▶ **Prompt**
Please report, as a bare number, how many lines below include the string "domainDerive".

[Stored items from a collection]
────
-- ==== Sys2Proof/Machine/Params.lean ====
section
/-! DEFINITION. What the rules read from a parameter set: the derived sizes (spec 00_scope.md R8, R11),
the table reads (20_memory.md R60) and the well-formedness check `ParamsWF` (00_scope.md R9). -/

namespace Sys2Proof.Machine

/-- `FIELD_BITS`: the least `n` with `P < 2^n` (00_scope.md R8). -/
def fieldBits (C : Params) : Nat := if C.P = 0 then 0 else Nat.log2 C.P + 1

/-- `FE_BYTES = ceil(FIELD_BITS / 8)` (00_scope.md R8). -/
def feBytes (C : Params) : Nat := (fieldBits C + 7) / 8

/-- `SCALAR_BYTES = ceil(SCALAR_BITS / 8)` (00_scope.md R8). -/
def scalarBytes (C : Params) : Nat := (C.scalarBits + 7) / 8

/-- `MAXB_DEFAULT = max(1, floor((FIELD_BITS - 8) / 8))` (00_scope.md R11). For `FIELD_BITS < 8` the
difference is negative and the maximum is 1, as with the truncated difference here. -/
def maxbDefault (C : Params) : Nat := max 1 ((fieldBits C - 8) / 8)

/-- The unsupported combination of curves (43_field_adapter.md R172). -/
def scalarTooWide (C : Params) : Bool := fieldBits C < C.scalarBits

/-- Entry `i`, then `j`, of a table of the parameter store. -/
def tableAt (t : List (List Nat)) (i j : Nat) : Nat := (t.getD i []).getD j 0

/-- The row of `CLASS_CONST` of a class (30_encoding.md R77). -/
def classRow : ClassCode → Nat
  | .base => 0
  | .scalar => 1
  | .pointFinite => 2
  | .pointInf => 3
  | .primitive => 4

/-- `CLASS_CONST[c][l]` (42_domain_separation.md R151). -/
def classConstAt (C : Params) (c : ClassCode) (l : Nat) : Nat := tableAt C.classConst (classRow c) l

/-- The index of a kind's tag in the list of the store: the kind code of 30_encoding.md R78 less 1. -/
def kindIndex : Kind → Nat
  | .bool => 0
  | .u8 => 1
  | .u16 => 2
  | .u32 => 3
  | .u64 => 4
  | .u128 => 5
  | .i8 => 6
  | .i16 => 7
  | .i32 => 8
  | .i64 => 9
  | .i128 => 10
  | .str => 11
  | .bytes => 12

/-- `TAG[k]` (44_packing_buffer.md R187). -/
def tagAt (C : Params) (k : Kind) : Byte := C.tag.getD (kindIndex k) 0

/-- The default `TAG` table, `TAG[k] = k` (44_packing_buffer.md R187). -/
def tagDefault : List Byte := [1, 2, 3, 4, 5, 6, 7, 8, 9, 10, 11, 12, 13]

/-- The value of `DOMAIN_DERIVE(ctx, l)` that the set writes out, if it does: entry `l` of the list of the
context, and none for a context that is not listed or a lane past the end of its list. -/
def writtenDomainValue (C : Params) (ctx : List Byte) (l : Nat) : Option Nat :=
  (C.domainValues.lookup ctx).bind (fun v => v[l]?)

/-- `DOMAIN_DERIVE(ctx, l)`, a canonical field element that depends on `(ctx, l)` alone
(42_domain_separation.md R156): the value written out for the context and the lane, else the constant
without a value (log entry 3: DESIGN CHOICE). -/
def domainDerive (C : Params) (ctx : List Byte) (l : Nat) : Nat :=
  (writtenDomainValue C ctx l).getD (Config.domainDerive C.P ctx l) % C.P

/-- The push of `n` bytes onto a buffer of `len` bytes would exceed `BUF_CAP` (20_memory.md R52), whatever
the bound: one below 65794 too (log entry 16: DESIGN CHOICE). -/
def exceedsCap (C : Params) (len n : Nat) : Bool :=
  match C.bufCap with
  | none => false
  | some cap => cap < len + n

/-- Every entry of a table is a canonical field element (00_scope.md R9 (e)). -/
def tableCanonical (P : Nat) (t : List (List Nat)) : Bool := t.all (fun row => row.all (· < P))

/-- A table has `rows` rows of `cols` entries. -/
def tableShape (rows cols : Nat) (t : List (List Nat)) : Bool :=
  t.length == rows && t.all (fun row => row.length == cols)

/-- The widths for which the cheap schedule has an external mix (00_scope.md R9 (d)). -/
def cheapWidth (w : Nat) : Bool := w == 2 || w == 3 || w == 4 || (w % 4 == 0 && 8 ≤ w)

/-- `ParamsWF` (00_scope.md R9), conjunct by conjunct: the four conditions of the source, then (a) to
(g), read as log entry 11 says. It tests neither the primality of `P` (log entry 12) nor the invertibility
of a matrix, nor the size of `BUF_CAP` (log entry 16). -/
def paramsWF (C : Params) : Bool :=
  tableShape (C.rf + C.rp) C.width C.rc
  && (match C.schedule with
      | .cheap => C.diag.length == C.width
      | .classic => tableShape C.width C.width C.mds)
  && C.width == C.rate + C.capacity
  && 1 ≤ C.rate
  && C.rf % 2 == 0
  && (C.d == 3 || C.d == 5 || C.d == 7)
  && (match C.schedule with
      | .cheap => cheapWidth C.width && (C.width % 4 != 0 || tableShape 4 4 C.m4)
      | .classic => true)
  && tableCanonical C.P C.rc && C.diag.all (· < C.P) && tableCanonical C.P C.mds
  && tableCanonical C.P C.m4 && tableCanonical C.P C.classConst
  && tableShape 5 C.rate C.classConst
  && C.tag.length == 13 && decide C.tag.Nodup

end Sys2Proof.Machine
end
────
▶ **Problem solution**
2